- Born: 1790 San Juan de la Maguana
- Died: 1850 (aged 59–60) Santo Domingo
- Occupation: Writer, poet, editor

= Manuela Rodríguez Aybar =

Dominican poet

Manuela Rodríguez Aybar (c. 1790 - 1850) was a poet and essayist from the Dominican Republic. Known as "La Deana", she self-published poems and the autobiographical and political essay Historia de una mujer (History of a Woman, 1849).

Manuela Rodríguez Aybar was born on in San Juan de la Maguana. Her mother was Maria Rodríguez. Many of the details of her life, including the name of her father, are unknown. She lived with her godfather, José Gabriel Aybar, the dean of the Cathedral of Santo Domingo, the source of her nickname "La Deana".
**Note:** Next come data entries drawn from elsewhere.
-- ==== Sys2Proof/Machine/Operands.lean ====
section
/-! DEFINITION. The operands of each instruction: what it reads and writes, the types it accepts, what the checks
at issue ask of it (09/R194 to R212, 10/R221, 12/R285 to R319, 13/R329, R330, 14/R353, 15/R387, R388). -/

namespace Sys2Proof

open Sys2Proof.Machine

/-- Vector registers an instruction names: number and count. -/
abbrev Regs := Nat × Nat

/-- What the checks at issue need to know of an instruction. -/
structure Opnds where
  types  : Option (List Ty)          -- the TY codes it accepts; none where it does not read TY
  round  : Bool                      -- it rounds under GMODE.RM (R166)
  sels   : List Sel                  -- permute selectors it uses
  evens  : List Nat                  -- registers that must be even because their operand is 64 bits wide
  rd     : List Regs
  wr     : List Regs
  rdF    : List Nat                  -- frames it reads
  wrF    : List Nat                  -- frames it writes
  la     : Option Nat                -- LA, for a class 10 instruction that writes a register (R197)
  count  : Option Counter
  priv   : Bool
  role   : Option Role
  token  : Bool
  mat    : Nat                       -- which pairing R268 asks: 0 none, 1 MMA and MMAS, 2 MMAB, 3 A, 4 B
  serial : Bool                      -- R330: no earlier register result may be outstanding
  ends   : Bool                      -- it ends an idempotent region (R388)
  fold   : Bool                      -- it folds into SIGR (R258)
  uses   : List (Nat × Nat × Nat × Bool)   -- poison uses: USE, register, count, uniform (R387)
  deriving DecidableEq, Repr

def Opnds.none : Opnds :=
  { types := .none, round := false, sels := [], evens := [], rd := [], wr := [], rdF := [], wrF := [], la := .none,
    count := .none, priv := false, role := .none, token := false, mat := 0, serial := false, ends := false,
    fold := true, uses := [] }

def tInt : List Ty := [.i32, .n32, .i16x2, .n16x2, .i8x4, .n8x4, .i64, .n64]
def tSint : List Ty := [.i32, .n32, .i64, .n64]
def tFlt : List Ty := [.f32, .f16x2, .bf16x2, .f64]
def tFlt3 : List Ty := [.f32, .f16x2, .bf16x2]
def tFcmp : List Ty := [.f32, .f64]
def tPkd : List Ty := [.i16x2, .n16x2, .f16x2, .bf16x2, .i8x4, .n8x4, .e4m3x4, .e5m2x4]
def tAny : List Ty := tInt ++ tFlt ++ [.e4m3x4, .e5m2x4]
def tXchg : List Ty := [.i32, .n32, .f32, .i64, .n64, .f64]

/-- The width class of a type (R221). -/
def Ty.wide (t : Ty) : Bool :=
  match t with
  | .i64 => true
  | .n64 => true
  | .f64 => true
  | _ => false

def Ty.isFloat (t : Ty) : Bool :=
  match t with
  | .f32 => true
  | .f16x2 => true
  | .bf16x2 => true
  | .e4m3x4 => true
  | .e5m2x4 => true
  | .f64 => true
  | _ => false

def Ty.signed (t : Ty) : Bool :=
  match t with
  | .i32 => true
  | .i16x2 => true
  | .i8x4 => true
  | .i64 => true
  | _ => false

/-- Element width in bits (R173). -/
def Ty.elem (t : Ty) : Nat :=
  match t with
  | .i32 => 32
  | .n32 => 32
  | .i16x2 => 16
  | .n16x2 => 16
  | .i8x4 => 8
  | .n8x4 => 8
  | .f32 => 32
  | .f16x2 => 16
  | .bf16x2 => 16
  | .e4m3x4 => 8
  | .e5m2x4 => 8
  | .i64 => 64
  | .n64 => 64
  | .f64 => 64

/-- Elements per lane (R173). -/
def Ty.elems (t : Ty) : Nat := if t.elem ≥ 32 then 1 else 32 / t.elem

/-- Significand precision M + 1 of a float type, 0 of an integer type (R175). -/
def Ty.prec (t : Ty) : Nat :=
  match t with
  | .f32 => 24
  | .f16x2 => 11
  | .bf16x2 => 8
  | .e4m3x4 => 4
  | .e5m2x4 => 3
  | .f64 => 53
  | _ => 0

/-- The type in GMODE.TY; none for 14 and 15 (R165). -/
def Machine.Wave.ty? (w : Wave) : Option Ty := Ty.ofBits? (fld w.gmode 3 4)

/-- Registers of a value under the type in force: a pair under a 64-bit width class (R221). -/
def Machine.Wave.vcount (w : Wave) : Nat := if (w.ty?.map Ty.wide).getD false then 2 else 1

/-- A CVT type pair that is exact (R166); so is a float type to itself (log 37). -/
def cvtExact (src dst : Ty) : Bool :=
  match src.isFloat, dst.isFloat with
  | false, false => true
  | true, false => false
  | false, true => decide (dst.prec ≥ src.elem)
  | true, true =>
    match src, dst with
    | .f16x2, .f32 => true
    | .f16x2, .f64 => true
    | .bf16x2, .f32 => true
    | .bf16x2, .f64 => true
    | .f32, .f64 => true
    | .e4m3x4, .e4m3x4 => true
    | .e4m3x4, .e5m2x4 => false
    | .e4m3x4, _ => true
    | .e5m2x4, .e4m3x4 => false
    | .e5m2x4, _ => true
    | a, b => a == b

/-- Operands of an A3 instruction over values. -/
def opA3 (w : Wave) (ts : List Ty) (rnd : Bool) (d p a q b : Nat) : Opnds :=
  { Opnds.none with
    types := some ts, round := rnd, sels := [⟨p % 4, Nat.mod_lt _ (by decide)⟩, ⟨q % 4, Nat.mod_lt _ (by decide)⟩],
    evens := [d, a, b], rd := [(a, w.vcount), (b, w.vcount)], wr := [(d, w.vcount)] }

/-- Operands of a one-source A3 instruction over values. -/
def opA2 (w : Wave) (ts : List Ty) (rnd : Bool) (d p a : Nat) : Opnds :=
  { Opnds.none with
    types := some ts, round := rnd, sels := [⟨p % 4, Nat.mod_lt _ (by decide)⟩], evens := [d, a],
    rd := [(a, w.vcount)], wr := [(d, w.vcount)] }

/-- Operands of an A4 instruction over values. -/
def opA4 (w : Wave) (ts : List Ty) (rnd : Bool) (d a b c p : Nat) : Opnds :=
  { Opnds.none with
    types := some ts, round := rnd, sels := [⟨p % 4, Nat.mod_lt _ (by decide)⟩], evens := [d, a, b, c],
    rd := [(a, w.vcount), (b, w.vcount), (c, w.vcount)], wr := [(d, w.vcount)] }

/-- Operands of a compare. -/
def opCmp (w : Wave) (ts : List Ty) (sels : List Sel) (rs : List Nat) : Opnds :=
  { Opnds.none with
    types := some ts, sels := sels, evens := rs, rd := rs.map (fun r => (r, w.vcount)),
    uses := rs.map (fun r => (4, r, w.vcount, false)) }

def opWr (d n : Nat) : Opnds := { Opnds.none with wr := [(d, n)] }

/-- Registers a size moves (R288). -/
def Size.regs (s : Size) : Nat :=
  match s with
  | .b64 => 2
  | .b128 => 4
  | _ => 1

def Size.bytes (s : Size) : Nat :=
  match s with
  | .i8 => 1
  | .n8 => 1
  | .i16 => 2
  | .n16 => 2
  | .b32 => 4
  | .b64 => 8
  | .b128 => 16

def OSize.size (s : OSize) : Size :=
  match s with
  | .b32 => .b32
  | .b64 => .b64
  | .b128 => .b128

def opLd (d a f n la : Nat) : Opnds :=
  { Opnds.none with
    rd := [(a, 1)], wr := [(d, n)], rdF := [f], la := some la, count := some .m, uses := [(3, a, 1, false)] }

def opSt (d a f n : Nat) : Opnds :=
  { Opnds.none with
    rd := [(a, 1), (d, n)], rdF := [f], count := some .m, uses := [(1, d, n, false), (3, a, 1, false)] }

/-- Operands of an atomic; `k` is how many operand values D holds (R296). -/
def opAtom (w : Wave) (ts : List Ty) (k d a f la : Nat) : Opnds :=
  { Opnds.none with
    types := some ts, rd := [(d, k * w.vcount), (a, 1)], wr := [(d, w.vcount)], rdF := [f], la := some la,
    count := some .m, ends := true, uses := [(2, d, k * w.vcount, false), (3, a, 1, false)] }

def opLong (w : Wave) (ts : List Ty) (rnd : Bool) (d : Nat) (as : List Nat) (la : Nat) : Opnds :=
  { Opnds.none with
    types := some ts, round := rnd, evens := d :: as, rd := as.map (fun a => (a, w.vcount)), wr := [(d, w.vcount)],
    la := some la, count := some .s }

/-- A copy: its shape, its addresses, and its vD, a barrier offset or, of CPYQ, a record's address, its queue word and count. -/
def opCopy (a : Nat) (ds : List Regs) (fs : List Nat) : Opnds :=
  { Opnds.none with
    rd := (a, 4) :: ds, rdF := fs, count := some .c, role := some .copy, ends := true,
    uses := (6, a, 2, true) :: (3, a + 2, 2, true) ::
      ds.flatMap (fun d => if d.2 = 1 then [(3, d.1, 1, true)] else [(3, d.1, 2, true), (6, d.1 + 2, d.2 - 2, true)]) }

def opMat (rd : List Regs) (token : Bool) (mat : Nat) : Opnds :=
  { Opnds.none with
    rd := rd, count := some .x, role := some .matrix, token := token, mat := mat, ends := true,
    uses := rd.map (fun r => (3, r.1, r.2, false)) }

def opSys (priv ends : Bool) (rd wr : List Regs) (uses : List (Nat × Nat × Nat × Bool)) : Opnds :=
  { Opnds.none with rd := rd, wr := wr, priv := priv, serial := true, ends := ends, uses := uses }
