/-- A check-in of a C copy: CKIN where it was written, else DROP (R80). `ws` are the waves that wait for its WCT; the
request says which bytes were written (R68). -/
def State.checkIn (s : State) (core : Nat) (c : CacheCopy) (extra : List Nat) : State :=
  let s1 := s.setCache core ((s.cacheOf core).filter (fun x => x.line != c.line))
  let ws := ((c.writers ++ extra).eraseDups).filter (fun w => (Sparse.find s.waves w).isSome)
  let req : HomeReq :=
    { who := .cache core, core := core, line := c.line, lanes := ws, bytes := offBytes 0 c.data, need := c.dirty,
      atom := none, scope := none, cc := 1, cp := 0, wp := 0, poison := c.poisoned }
  if c.dirty = [] then s1.post (.drop { req with bytes := [] })
  else
    (ws.foldl (fun acc w =>
      { acc with
          nextId := acc.nextId + 1,
          ops := Sparse.put acc.ops acc.nextId
            (checkinOp w { lane := 0, va := dw c.line, phase := .sent, data := [], cmp := [], key := none }) }) s1).post
      (.ckin req)

/-- Every C copy of a core checked in. -/
def State.checkInAll (s : State) (core : Nat) (extra : List Nat) : State :=
  ((s.cacheOf core).filter (fun c => decide (c.kind = .c))).foldl (fun acc c => acc.checkIn core c extra) s

/-- Whether a core of a cluster may yet be granted a tracked copy of a line: its RDS is on its way or waits, or the answer is on
its way. -/
def State.askingFor (s : State) (cl line : Nat) : Bool :=
  let mine : Instr → Bool := fun i => match i with
    | .rds r => r.core / 4 == cl && r.line == line
    | .dataS y => y.core / 4 == cl && y.line == line && !y.leased
    | _ => false
  s.agenda.any mine || s.slices.any (fun e => e.2.wait.any mine || e.2.lines.any (fun l => l.line == line &&
    (l.queue.any mine || l.held.any (fun hd => hd.ev == 0 && hd.hreq.core / 4 == cl))))

/-- An X copy given back: WBACK where it was written, else DROP; a T copy: DROP once no core of the cluster holds the
line, nor may be granted it by a request under way, whose copy INV has still to reach (R56, R134). -/
def State.giveBack (s : State) (core : Nat) (c : CacheCopy) : State :=
  let s1 := s.setCache core ((s.cacheOf core).filter (fun x => x.line != c.line))
  let req : HomeReq :=
    { who := .cache core, core := core, line := c.line, lanes := c.writers.filter (fun w => (Sparse.find s.waves w).isSome),
      bytes := [], need := [], atom := none, scope := none, cc := 1, cp := 0, wp := 0, poison := c.poisoned }
  match c.kind with
  | .l => s1
  | .c => s.checkIn core c []
  | .x => if c.dirty = [] then s1.post (.drop req)
    else s1.post (.wback { req with bytes := (offBytes 0 c.data).filter (fun e => c.dirty.contains e.1) })
  | .t => if (List.range 4).any (fun i => (s1.cacheOf (core / 4 * 4 + i)).any (fun x => x.line == c.line)) ||
      s1.askingFor (core / 4) c.line then s1
    else s1.post (.drop req)

/-- Whether a core may keep a copy of a page's lines (R132). -/
def Attr.cached (at_ : Attr) : Bool := at_.cc != 0 && at_.cp != 3

/-- Sectors of a line that bytes from an offset touch (R93). -/
def sectorsOf (off n : Nat) : List Nat := (List.range 4).filter (fun i => decide (off < 32 * i + 32) && decide (32 * i < off + n))

/-- A request of an operation for a lane. -/
def State.reqOf (s : State) (id : Nat) (o : MemOp) (lanes : List Nat) (pa n : Nat) (at_ : Attr) : HomeReq :=
  { who := .op id, core := coreOfWave o.wave, line := lineOf pa, lanes := lanes, bytes := [],
    need := sectorsOf (pa % 128) n, atom := none,
    scope := (match o.scope with
      | some sc => if at_.cc = 0 then none else some (s.scopeInfo o.wave at_.cc pa sc)
      | none => none),
    cc := at_.cc, cp := if o.hint = .ef ∧ at_.cp ≠ 3 then 1 else at_.cp, wp := at_.wp, poison := [] }

/-- Requests that lanes with the same line and attributes share, one after another. -/
def joinReqs (r : HomeReq) : List HomeReq → List HomeReq
  | [] => [r]
  | x :: rest =>
    if x.line = r.line ∧ x.cc = r.cc ∧ x.cp = r.cp ∧ x.wp = r.wp then
      { x with lanes := x.lanes ++ r.lanes, bytes := x.bytes ++ r.bytes,
               need := x.need ++ r.need.filter (fun i => !x.need.contains i) } :: rest
    else x :: joinReqs r rest

/-- A translated lane of an operation. -/
abbrev Placed := LaneOp × Nat × Attr

/-- A lane sent to on-chip memory through its window (R104). -/
def State.sendWindow (s : State) (id : Nat) (o : MemOp) (x : Placed) (atom : Option Atom) : State :=
  (s.modOp id (fun p => p.setPhase [x.1.lane] .sent)).post
    (.onchipWindowAccess { who := .op id, raw := false, pa := x.2.1, lanes := [x.1.lane], size := o.size,
                           bytes := offBytes 0 x.1.data, atom := atom })

/-- The copy of a line in a core's cache, usable or not. -/
def State.copyAt (s : State) (core line : Nat) : Option CacheCopy := (s.cacheOf core).find? (fun c => c.line == line)

/-- The copy of a line that an access does not use given back before its request goes out, so that no later load of
the core finds an older value than the home gave (R135, R136). -/
def State.giveUp (s : State) (core line : Nat) : State :=
  match s.copyAt core line with
  | some c => s.giveBack core c
  | none => s

/-- Whether a store of a core waits for a line to be checked out: accesses of the line wait for its copy (R56, R135). -/
def State.checkingOut (s : State) (core line : Nat) : Bool :=
  s.ops.any (fun e => coreOfWave e.2.wave == core && e.2.lanes.any (fun x => x.writes == some (line, true)))

/-- Whether a C copy lacks what the home held when it came, or what the core had sent there, at some of `n` bytes that no
store has made in it since: a load of the core may have had them already (R79, R135; log 112). -/
def CacheCopy.lacks (c : CacheCopy) (off n : Nat) : Bool :=
  c.old.any (fun i => decide (off ≤ i) && decide (i < off + n) && !c.dirty.contains i)
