-- ==== Sys2Proof/Machine/Copy.lean ====
section
/-! DEFINITION. The copy engine: issue checks (05/R110 to R113, 12/R306, R307), segments and sectors (05/R109, R114,
R115), barriers (05/R116, R117), completion targets (05/R119 to R121, R126, 12/R308), faulting segments (05/R123). -/

namespace Sys2Proof.Machine

/-! ## Queue words (R318, R321) -/

/-- Whether a package is the own one or named by a valid peer window (R321, R23). -/
def State.reachable (s : State) (p : Nat) : Bool :=
  p == s.pkg || s.csr.any (fun e => decide (0x1000 * 256 ≤ e.1) && decide (e.1 < 0x2000 * 256) && e.1 % 256 == 0 &&
    fld e.2 63 1 == 1 && fld e.2 0 13 == p)

/-- A queue word that breaks neither R318 nor R321. -/
def State.qwOk (s : State) (q : Word) : Bool :=
  bits q.toNat 22 10 == 0 && bits q.toNat 6 1 == 0 && (bits q.toNat 20 1 == 0 || bits q.toNat 21 1 == 1) &&
    (bits q.toNat 21 1 == 1 || s.reachable (bits q.toNat 7 13))

/-- The package that a queue word names. -/
def State.qwPkg (s : State) (q : Word) : Nat := if bits q.toNat 21 1 = 1 then s.pkg else bits q.toNat 7 13

/-- The die that a queue word names, from a die. -/
def qwDie (q : Word) (die : Nat) : Nat := if bits q.toNat 20 1 = 1 then die else bits q.toNat 4 2

/-! ## Shapes and sectors (R112, R114) -/

def shapeRows (x : Dword) : Nat := fld x 52 12
def shapeRow (x : Dword) : Nat := 16 * fld x 40 12
def shapeSrc (x : Dword) : Nat := 16 * fld x 20 20
def shapeDst (x : Dword) : Nat := 16 * fld x 0 20

/-- Where stream byte b lies from the source's or the destination's first byte. -/
def streamOff (x : Dword) (stride b : Nat) : Nat :=
  if shapeRow x = 0 then 0 else stride * (b / shapeRow x) + b % shapeRow x

/-- The bytes that a shape spans from its first byte. -/
def spanOf (x : Dword) (stride : Nat) : Nat :=
  if shapeRows x = 0 ∨ shapeRow x = 0 then 0 else stride * (shapeRows x - 1) + shapeRow x

def Copy.key (core slot : Nat) : Nat := core * 128 + slot

/-- Segments of a copy. -/
def Copy.nsegs (c : Copy) : Nat := (c.n + 4095) / 4096

/-- Stream bytes of sector j of segment k. -/
def Copy.sectorLen (c : Copy) (k j : Nat) : Nat := Nat.min 32 (c.n - (4096 * k + 32 * j))

/-- Sectors of segment k. -/
def Copy.nsectors (c : Copy) (k : Nat) : Nat := (Nat.min 4096 (c.n - 4096 * k) + 31) / 32

/-- First stream bytes of the 16-byte halves of a sector. -/
def Copy.halves (c : Copy) (k j : Nat) : List Nat :=
  if c.sectorLen k j > 16 then [4096 * k + 32 * j, 4096 * k + 32 * j + 16] else [4096 * k + 32 * j]

def CopyOp.code (o : CopyOp) : Nat :=
  match o with
  | .cpy => 1
  | .cpymc => 2
  | .cpyst => 3
  | .cpyg => 4
  | .cpys => 5
  | .cpyp => 6
  | .cpyq => 7

/-- Whether the source, and whether the destination, is memory (R111). -/
def CopyOp.memSrc (o : CopyOp) : Bool := o != .cpyg && o != .cpys
def CopyOp.memDst (o : CopyOp) : Bool := o == .cpyg || o == .cpyp || o == .cpyq

/-- Whether a copy reports to a copy barrier. -/
def CopyOp.barred (o : CopyOp) : Bool := o != .cpyst && o != .cpyq

/-- The workgroups that receive a copy: its own, or for CPYMC those of the gang that the mask names (R121). -/
def State.targets (s : State) (c : Copy) : List Nat :=
  if c.op = .cpymc then
    (s.wgs.filter (fun e => e.2.gang == c.gang && c.mask / 2 ^ e.2.gangIx % 2 == 1)).map (·.1)
  else [c.wg]

def State.copyOf (s : State) (key : Nat) : Option Copy := Sparse.find s.copies key

def State.modCopyOf (s : State) (key : Nat) (f : Copy → Copy) : State := { s with copies := Sparse.update s.copies key f }

def State.segOf (s : State) (key k : Nat) : Option Seg := (s.copyOf key).bind (fun c => Sparse.find c.segs k)

def State.modSeg (s : State) (key k : Nat) (f : Seg → Seg) : State :=
  s.modCopyOf key (fun c => { c with segs := Sparse.update c.segs k f })

def State.setSector (s : State) (key k j : Nat) (p : SPhase) : State :=
  s.modSeg key k (fun g => { g with sectors := Sparse.update g.sectors j (fun _ => p) })

/-- The scratchpad offset of a destination: for CPYST, an offset in its slot (R119, R306). -/
def State.padDst (s : State) (c : Copy) (g : Seg) : Nat :=
  if c.op = .cpyst then
    ((s.wg c.wg).bind (fun w => Sparse.find w.rings c.ring)).elim 0 (fun r => r.off + c.slotIx * r.sb) + fld g.dst 8 24
  else fld g.dst 0 32

/-! ## Writes that the engine makes on chip (R278) -/

/-- Bytes written at a local-store byte of a core, or held while a matrix operation has still to read their granule;
whether they were held. -/
def State.rawWrite (s : State) (who : Requester) (core off : Nat) (lanes : List Nat) (bs : List Byte) : State × Bool :=
  if s.blocked core ((List.range bs.length).map (off + ·)) then
    let e := s.engine core
    let a : WindowAccess :=
      { who := who, raw := true, pa := winBase core + off, lanes := lanes, size := bs.length, bytes := offBytes 0 bs,
        atom := none }
    (s.setEngine core { e with held := e.held ++ [a] }, true)
  else (((s.write (winBase core + off) bs).cleanse (winBase core + off) bs.length), false)

/-- An atomic add of the engine at a scratchpad word of a workgroup's current half (R116, R117). -/
def State.rawAdd (s : State) (g o v : Nat) : State :=
  match s.wg g with
  | none => s
  | some w =>
    if v = 0 then s
    else if s.blocked w.core ((List.range 4).map (w.at false o + ·)) then
      let e := s.engine w.core
      let a : WindowAccess :=
        { who := .device, raw := true, pa := w.pa false o, lanes := [], size := 4, bytes := [],
          atom := some { op := .add, ty := .n32, data := dw (v % 2 ^ 32), cmp := 0 } }
      s.setEngine w.core { e with held := e.held ++ [a] }
    else s.writeNat (w.pa false o) 4 ((s.readNat (w.pa false o) 4 + v) % 2 ^ 32)

/-- Adds to the barriers of a copy: ARR, KIL, PRK, NCPY. -/
def State.barrierAdd (s : State) (c : Copy) (arr kil prk ncpy : Nat) : State :=
  if c.op.barred then
    (s.targets c).foldl (fun acc g =>
      (((acc.rawAdd g c.bar arr).rawAdd g (c.bar + 4) kil).rawAdd g (c.bar + 8) prk).rawAdd g (c.bar + 12) ncpy) s
  else s

/-! ## Sectors -/

/-- The virtual address of stream byte b at the source or the destination. -/
def Seg.srcVa (g : Seg) (b : Nat) : Dword := g.src + dw (streamOff g.shape (shapeSrc g.shape) b)
def Seg.dstVa (g : Seg) (b : Nat) : Dword := g.dst + dw (streamOff g.shape (shapeDst g.shape) b)

/-- How one half of a sector stands at one side: placed, refused, or missing. -/
def State.halfHit (s : State) (c : Copy) (core : Nat) (f : Frame) (k : Access) (va : Dword) : Hit :=
  s.resolve core c.ctx c.sys f k va none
Rodríguez Aybar self-published her work, mostly décimas and other poems, using a hand-cranked printing press that is thought to be the first privately owned printing press in the Dominican Republic. She distributed her work in the form of leaflets and pamphlets to the masons rebuilding colonial fortifications in Santo Domingo and other working class people. Many of these works have not survived. She is thought to have printed La Miscelánea, clandestine political newspaper published around 1821, and in 1843 edited La Chicharra, a long-running leaflet.

She was a stalwart, outspoken supporter of President Pedro Santana, and Santana's negative historical reputation is thought to be why her work has fallen into obscurity. Santana's rival, President Manuel Jimenes, attempted to imprison and execute Rodríguez Aybar. She fled to the home of Jonathan Elliot, a United States commercial agent, and there she wrote Historia de una mujer, which discusses her political and feminist views regarding the role of government and the place of women in the Dominican Republic.

Manuela Rodríguez Aybar died in 1850 in Santo Domingo.